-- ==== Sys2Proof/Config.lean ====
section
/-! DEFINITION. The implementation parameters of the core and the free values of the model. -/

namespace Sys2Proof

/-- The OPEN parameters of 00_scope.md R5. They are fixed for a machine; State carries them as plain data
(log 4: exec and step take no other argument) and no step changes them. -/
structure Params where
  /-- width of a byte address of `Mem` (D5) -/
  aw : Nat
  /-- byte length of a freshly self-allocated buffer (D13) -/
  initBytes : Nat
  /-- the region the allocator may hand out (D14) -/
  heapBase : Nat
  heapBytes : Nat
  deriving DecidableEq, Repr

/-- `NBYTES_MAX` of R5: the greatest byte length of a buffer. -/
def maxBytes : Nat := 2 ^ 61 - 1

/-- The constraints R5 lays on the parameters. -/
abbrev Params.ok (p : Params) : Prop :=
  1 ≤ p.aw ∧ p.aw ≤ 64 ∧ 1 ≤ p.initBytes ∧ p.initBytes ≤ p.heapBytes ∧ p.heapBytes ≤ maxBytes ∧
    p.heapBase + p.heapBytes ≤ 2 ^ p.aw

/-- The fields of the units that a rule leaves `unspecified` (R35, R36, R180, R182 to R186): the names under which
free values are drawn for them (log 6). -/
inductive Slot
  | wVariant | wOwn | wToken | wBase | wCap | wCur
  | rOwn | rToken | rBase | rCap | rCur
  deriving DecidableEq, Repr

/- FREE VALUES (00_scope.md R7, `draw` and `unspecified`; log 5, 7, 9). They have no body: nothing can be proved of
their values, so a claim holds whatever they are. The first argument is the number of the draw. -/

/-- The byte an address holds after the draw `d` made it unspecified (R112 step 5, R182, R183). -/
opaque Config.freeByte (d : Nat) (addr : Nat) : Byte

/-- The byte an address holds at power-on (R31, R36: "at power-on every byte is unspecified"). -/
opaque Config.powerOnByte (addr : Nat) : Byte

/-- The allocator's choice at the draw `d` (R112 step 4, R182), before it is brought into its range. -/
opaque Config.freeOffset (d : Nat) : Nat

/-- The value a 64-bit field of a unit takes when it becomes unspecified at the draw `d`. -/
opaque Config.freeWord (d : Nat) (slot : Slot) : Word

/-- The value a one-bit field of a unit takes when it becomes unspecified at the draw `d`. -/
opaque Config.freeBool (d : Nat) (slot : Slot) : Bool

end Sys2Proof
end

· · ·

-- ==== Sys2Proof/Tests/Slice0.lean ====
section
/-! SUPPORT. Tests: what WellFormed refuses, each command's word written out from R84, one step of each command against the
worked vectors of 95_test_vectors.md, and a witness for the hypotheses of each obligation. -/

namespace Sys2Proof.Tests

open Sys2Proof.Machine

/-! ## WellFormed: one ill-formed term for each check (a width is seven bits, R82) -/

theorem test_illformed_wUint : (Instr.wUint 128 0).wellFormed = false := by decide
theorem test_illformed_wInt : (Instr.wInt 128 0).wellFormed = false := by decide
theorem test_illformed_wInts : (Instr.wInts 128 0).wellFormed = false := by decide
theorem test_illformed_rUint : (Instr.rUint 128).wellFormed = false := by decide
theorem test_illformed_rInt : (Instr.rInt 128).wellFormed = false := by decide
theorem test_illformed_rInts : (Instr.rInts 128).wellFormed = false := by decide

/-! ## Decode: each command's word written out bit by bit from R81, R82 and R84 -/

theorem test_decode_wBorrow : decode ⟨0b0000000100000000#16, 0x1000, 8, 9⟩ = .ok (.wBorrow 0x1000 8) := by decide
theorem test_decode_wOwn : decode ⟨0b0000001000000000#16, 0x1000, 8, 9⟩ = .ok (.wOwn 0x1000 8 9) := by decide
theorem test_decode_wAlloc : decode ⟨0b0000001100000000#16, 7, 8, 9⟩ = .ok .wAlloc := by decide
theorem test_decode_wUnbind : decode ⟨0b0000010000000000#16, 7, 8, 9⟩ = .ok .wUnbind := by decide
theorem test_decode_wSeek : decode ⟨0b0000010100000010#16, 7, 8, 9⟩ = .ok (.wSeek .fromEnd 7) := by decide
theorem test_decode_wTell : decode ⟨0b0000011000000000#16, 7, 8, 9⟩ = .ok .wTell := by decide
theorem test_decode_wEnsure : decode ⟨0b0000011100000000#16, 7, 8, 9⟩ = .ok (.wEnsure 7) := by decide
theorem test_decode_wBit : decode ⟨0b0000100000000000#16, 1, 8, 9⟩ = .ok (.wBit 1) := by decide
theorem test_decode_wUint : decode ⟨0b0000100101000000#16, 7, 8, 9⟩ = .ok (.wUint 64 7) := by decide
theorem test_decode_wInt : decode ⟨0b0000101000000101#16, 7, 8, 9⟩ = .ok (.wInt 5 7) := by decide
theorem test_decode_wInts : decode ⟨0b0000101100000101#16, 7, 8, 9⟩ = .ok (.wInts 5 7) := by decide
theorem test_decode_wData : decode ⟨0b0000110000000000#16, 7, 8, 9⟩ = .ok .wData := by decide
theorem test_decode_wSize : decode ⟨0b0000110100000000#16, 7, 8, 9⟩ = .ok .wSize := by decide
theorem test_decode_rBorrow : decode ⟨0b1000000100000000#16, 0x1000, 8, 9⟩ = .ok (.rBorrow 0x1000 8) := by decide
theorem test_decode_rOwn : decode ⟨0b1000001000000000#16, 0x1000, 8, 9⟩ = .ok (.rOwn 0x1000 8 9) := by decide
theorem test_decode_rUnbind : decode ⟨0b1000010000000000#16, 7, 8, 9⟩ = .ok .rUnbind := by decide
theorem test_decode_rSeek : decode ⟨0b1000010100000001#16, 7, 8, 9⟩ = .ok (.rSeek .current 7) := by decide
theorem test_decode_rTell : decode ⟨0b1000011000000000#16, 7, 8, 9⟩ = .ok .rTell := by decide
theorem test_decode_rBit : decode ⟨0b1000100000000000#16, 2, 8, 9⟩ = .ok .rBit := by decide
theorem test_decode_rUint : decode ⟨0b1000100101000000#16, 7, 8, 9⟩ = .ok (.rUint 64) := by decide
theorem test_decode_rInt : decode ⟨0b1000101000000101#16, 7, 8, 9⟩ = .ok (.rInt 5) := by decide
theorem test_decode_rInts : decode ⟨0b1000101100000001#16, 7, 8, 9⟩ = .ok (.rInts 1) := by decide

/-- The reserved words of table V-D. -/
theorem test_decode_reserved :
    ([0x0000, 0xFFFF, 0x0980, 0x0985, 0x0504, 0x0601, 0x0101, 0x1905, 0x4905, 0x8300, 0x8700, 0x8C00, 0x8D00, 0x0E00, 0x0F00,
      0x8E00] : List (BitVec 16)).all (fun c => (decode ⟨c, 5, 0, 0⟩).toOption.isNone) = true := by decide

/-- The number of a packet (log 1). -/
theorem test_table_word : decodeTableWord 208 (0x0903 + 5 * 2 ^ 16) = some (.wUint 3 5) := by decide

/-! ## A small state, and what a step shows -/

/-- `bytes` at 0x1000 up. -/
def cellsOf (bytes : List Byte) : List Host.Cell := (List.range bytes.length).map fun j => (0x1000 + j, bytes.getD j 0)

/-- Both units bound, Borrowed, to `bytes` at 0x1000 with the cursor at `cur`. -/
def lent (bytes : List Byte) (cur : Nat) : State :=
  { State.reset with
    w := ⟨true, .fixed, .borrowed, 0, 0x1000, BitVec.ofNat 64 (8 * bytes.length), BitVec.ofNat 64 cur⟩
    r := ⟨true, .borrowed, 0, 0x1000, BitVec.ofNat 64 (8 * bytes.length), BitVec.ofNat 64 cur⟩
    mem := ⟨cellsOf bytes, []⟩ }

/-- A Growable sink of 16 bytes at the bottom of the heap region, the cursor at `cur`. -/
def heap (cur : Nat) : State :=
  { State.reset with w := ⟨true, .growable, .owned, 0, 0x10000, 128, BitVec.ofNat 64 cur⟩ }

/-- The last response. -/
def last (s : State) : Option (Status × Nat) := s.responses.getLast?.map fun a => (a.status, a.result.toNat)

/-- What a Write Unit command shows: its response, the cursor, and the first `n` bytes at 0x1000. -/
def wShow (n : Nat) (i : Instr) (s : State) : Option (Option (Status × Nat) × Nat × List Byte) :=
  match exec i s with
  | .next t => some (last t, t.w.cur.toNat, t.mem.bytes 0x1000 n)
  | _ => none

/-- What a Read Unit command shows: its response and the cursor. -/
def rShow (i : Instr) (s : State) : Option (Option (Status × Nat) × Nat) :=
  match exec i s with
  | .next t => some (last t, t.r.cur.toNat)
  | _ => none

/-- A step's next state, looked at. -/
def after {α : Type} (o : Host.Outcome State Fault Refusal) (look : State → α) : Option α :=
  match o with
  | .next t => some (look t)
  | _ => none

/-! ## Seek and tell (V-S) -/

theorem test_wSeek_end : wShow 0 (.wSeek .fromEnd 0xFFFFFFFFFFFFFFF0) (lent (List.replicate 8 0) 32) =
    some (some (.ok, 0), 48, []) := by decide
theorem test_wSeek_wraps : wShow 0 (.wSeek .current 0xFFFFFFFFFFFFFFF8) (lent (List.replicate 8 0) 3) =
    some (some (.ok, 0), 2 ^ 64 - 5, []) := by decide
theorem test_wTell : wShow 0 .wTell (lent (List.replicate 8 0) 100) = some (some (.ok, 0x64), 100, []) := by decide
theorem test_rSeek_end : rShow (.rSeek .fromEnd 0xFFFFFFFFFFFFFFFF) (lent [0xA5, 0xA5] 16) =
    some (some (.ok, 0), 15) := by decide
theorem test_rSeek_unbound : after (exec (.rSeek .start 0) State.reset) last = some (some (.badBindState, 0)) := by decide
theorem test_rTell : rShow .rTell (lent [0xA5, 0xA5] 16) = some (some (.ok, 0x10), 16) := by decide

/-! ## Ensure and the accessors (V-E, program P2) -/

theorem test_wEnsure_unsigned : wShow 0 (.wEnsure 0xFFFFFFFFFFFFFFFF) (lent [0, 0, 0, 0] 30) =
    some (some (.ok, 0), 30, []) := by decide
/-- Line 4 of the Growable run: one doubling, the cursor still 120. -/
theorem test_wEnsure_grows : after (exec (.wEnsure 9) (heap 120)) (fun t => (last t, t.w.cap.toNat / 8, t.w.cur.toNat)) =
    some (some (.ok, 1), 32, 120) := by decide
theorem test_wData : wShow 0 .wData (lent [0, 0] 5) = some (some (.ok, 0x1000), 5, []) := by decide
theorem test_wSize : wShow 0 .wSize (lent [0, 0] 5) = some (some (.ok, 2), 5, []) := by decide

· · ·

WHAT NEEDS TO BE DONE >> Given the records above, return exactly the lines starting at the line containing "theorem test_rTell : rShow" and ending at the line containing "some (some (.ok, 0), 30, []) := by decide", including both.

RESULT OF THE TASK >>
theorem test_rTell : rShow .rTell (lent [0xA5, 0xA5] 16) = some (some (.ok, 0x10), 16) := by decide

/-! ## Ensure and the accessors (V-E, program P2) -/

theorem test_wEnsure_unsigned : wShow 0 (.wEnsure 0xFFFFFFFFFFFFFFFF) (lent [0, 0, 0, 0] 30) =
    some (some (.ok, 0), 30, []) := by decide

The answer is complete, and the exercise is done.